» **Exercise details**
From the line containing "(y.setWl d xs).wl" down to the last line of the material, return those lines verbatim and only those.

» **Recorded information**
_____
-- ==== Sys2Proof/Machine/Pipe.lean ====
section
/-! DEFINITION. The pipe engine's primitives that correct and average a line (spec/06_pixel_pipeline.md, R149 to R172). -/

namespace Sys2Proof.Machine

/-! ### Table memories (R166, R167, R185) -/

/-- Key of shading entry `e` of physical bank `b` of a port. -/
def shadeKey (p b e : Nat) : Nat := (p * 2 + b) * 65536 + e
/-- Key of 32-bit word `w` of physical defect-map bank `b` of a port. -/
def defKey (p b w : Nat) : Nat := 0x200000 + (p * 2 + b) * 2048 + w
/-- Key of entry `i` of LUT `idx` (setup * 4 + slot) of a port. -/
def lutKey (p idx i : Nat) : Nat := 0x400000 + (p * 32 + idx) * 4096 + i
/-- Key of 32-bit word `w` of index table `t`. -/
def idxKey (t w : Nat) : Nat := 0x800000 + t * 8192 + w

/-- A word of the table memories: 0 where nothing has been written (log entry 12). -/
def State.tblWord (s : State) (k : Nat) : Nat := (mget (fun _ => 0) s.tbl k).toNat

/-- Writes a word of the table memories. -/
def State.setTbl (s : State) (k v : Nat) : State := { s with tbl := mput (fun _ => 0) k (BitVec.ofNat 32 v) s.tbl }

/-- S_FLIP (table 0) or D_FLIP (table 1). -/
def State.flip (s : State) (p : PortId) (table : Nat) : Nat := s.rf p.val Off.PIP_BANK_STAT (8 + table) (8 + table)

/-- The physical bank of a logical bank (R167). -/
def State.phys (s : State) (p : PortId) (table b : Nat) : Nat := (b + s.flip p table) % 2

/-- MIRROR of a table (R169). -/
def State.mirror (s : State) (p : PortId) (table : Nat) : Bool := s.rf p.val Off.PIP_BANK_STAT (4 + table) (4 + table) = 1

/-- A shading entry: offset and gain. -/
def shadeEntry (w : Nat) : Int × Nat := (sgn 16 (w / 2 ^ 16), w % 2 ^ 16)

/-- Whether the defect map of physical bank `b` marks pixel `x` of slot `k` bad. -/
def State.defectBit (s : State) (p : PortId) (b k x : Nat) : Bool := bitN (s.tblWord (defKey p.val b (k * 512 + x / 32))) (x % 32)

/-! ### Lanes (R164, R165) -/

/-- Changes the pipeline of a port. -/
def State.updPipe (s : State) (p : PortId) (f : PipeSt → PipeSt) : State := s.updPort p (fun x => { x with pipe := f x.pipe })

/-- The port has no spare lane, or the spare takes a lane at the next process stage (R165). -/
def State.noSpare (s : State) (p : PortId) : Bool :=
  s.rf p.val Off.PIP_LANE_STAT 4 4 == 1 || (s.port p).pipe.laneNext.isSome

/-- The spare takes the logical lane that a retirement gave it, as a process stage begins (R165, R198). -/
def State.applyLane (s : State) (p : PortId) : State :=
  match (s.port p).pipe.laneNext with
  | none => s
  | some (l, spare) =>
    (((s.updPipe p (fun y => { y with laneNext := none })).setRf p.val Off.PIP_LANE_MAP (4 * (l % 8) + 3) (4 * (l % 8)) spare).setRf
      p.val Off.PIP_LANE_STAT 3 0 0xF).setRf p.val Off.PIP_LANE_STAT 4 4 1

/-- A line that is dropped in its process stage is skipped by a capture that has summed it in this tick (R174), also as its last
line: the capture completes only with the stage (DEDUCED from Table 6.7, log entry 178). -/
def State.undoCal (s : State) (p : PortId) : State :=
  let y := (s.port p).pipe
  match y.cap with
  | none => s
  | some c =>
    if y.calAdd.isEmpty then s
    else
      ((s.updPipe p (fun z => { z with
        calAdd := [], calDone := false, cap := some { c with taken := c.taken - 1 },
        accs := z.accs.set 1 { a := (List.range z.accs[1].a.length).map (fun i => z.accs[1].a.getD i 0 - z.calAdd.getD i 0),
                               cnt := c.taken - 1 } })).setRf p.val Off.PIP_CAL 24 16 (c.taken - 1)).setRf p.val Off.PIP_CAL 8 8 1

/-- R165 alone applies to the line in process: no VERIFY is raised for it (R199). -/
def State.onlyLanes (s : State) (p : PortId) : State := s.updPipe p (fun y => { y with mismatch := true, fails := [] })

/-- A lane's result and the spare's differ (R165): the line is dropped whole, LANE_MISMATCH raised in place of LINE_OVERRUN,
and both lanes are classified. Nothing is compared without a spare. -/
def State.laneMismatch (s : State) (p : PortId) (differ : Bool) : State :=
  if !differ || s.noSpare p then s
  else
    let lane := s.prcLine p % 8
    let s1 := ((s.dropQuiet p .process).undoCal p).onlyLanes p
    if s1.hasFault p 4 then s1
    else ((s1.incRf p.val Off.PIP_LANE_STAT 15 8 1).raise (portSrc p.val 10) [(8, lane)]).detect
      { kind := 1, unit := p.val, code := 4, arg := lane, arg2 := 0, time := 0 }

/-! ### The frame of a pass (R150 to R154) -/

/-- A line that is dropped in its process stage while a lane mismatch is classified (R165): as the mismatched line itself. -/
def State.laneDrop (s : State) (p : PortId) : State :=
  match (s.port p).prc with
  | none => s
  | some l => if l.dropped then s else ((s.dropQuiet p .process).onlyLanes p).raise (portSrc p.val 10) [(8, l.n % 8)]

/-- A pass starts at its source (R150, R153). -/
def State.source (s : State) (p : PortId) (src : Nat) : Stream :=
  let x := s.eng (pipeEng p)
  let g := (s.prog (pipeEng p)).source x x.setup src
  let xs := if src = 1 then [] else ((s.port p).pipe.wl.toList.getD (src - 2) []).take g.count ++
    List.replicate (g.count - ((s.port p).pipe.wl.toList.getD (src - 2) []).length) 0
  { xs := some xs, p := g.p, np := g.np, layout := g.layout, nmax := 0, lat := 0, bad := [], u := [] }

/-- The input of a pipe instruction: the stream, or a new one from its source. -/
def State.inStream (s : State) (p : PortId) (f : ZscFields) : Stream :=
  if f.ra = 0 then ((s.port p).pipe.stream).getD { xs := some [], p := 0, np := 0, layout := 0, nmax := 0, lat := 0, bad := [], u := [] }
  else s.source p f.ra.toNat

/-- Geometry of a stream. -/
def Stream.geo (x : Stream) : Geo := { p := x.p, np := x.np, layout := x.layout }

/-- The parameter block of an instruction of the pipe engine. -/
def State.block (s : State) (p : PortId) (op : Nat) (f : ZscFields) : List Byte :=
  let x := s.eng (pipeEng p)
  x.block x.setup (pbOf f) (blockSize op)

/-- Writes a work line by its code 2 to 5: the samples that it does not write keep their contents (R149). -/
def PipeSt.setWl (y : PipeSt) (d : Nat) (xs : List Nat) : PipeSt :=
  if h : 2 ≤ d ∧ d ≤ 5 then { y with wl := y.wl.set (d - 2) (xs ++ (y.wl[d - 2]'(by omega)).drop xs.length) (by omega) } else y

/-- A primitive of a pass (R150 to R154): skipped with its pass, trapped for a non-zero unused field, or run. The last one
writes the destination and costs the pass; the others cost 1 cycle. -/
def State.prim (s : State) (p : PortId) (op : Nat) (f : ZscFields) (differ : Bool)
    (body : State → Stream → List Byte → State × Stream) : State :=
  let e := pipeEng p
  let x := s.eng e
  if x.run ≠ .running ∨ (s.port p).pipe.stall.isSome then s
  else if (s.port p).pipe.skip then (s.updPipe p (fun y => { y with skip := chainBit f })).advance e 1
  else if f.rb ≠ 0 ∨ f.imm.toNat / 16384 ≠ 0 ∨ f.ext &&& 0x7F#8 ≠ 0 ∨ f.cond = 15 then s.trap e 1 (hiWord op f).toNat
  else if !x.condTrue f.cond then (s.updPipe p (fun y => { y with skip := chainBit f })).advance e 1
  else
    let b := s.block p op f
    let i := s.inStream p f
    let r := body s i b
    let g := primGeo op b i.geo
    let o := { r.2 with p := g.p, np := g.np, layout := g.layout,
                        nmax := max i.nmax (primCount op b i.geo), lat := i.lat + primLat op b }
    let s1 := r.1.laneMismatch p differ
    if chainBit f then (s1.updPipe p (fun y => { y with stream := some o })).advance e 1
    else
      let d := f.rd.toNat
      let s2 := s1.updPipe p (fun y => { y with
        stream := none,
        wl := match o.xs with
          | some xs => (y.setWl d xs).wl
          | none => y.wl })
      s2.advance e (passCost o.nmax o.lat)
_____
» **Solved exercise**
          | some xs => (y.setWl d xs).wl
          | none => y.wl })
      s2.advance e (passCost o.nmax o.lat)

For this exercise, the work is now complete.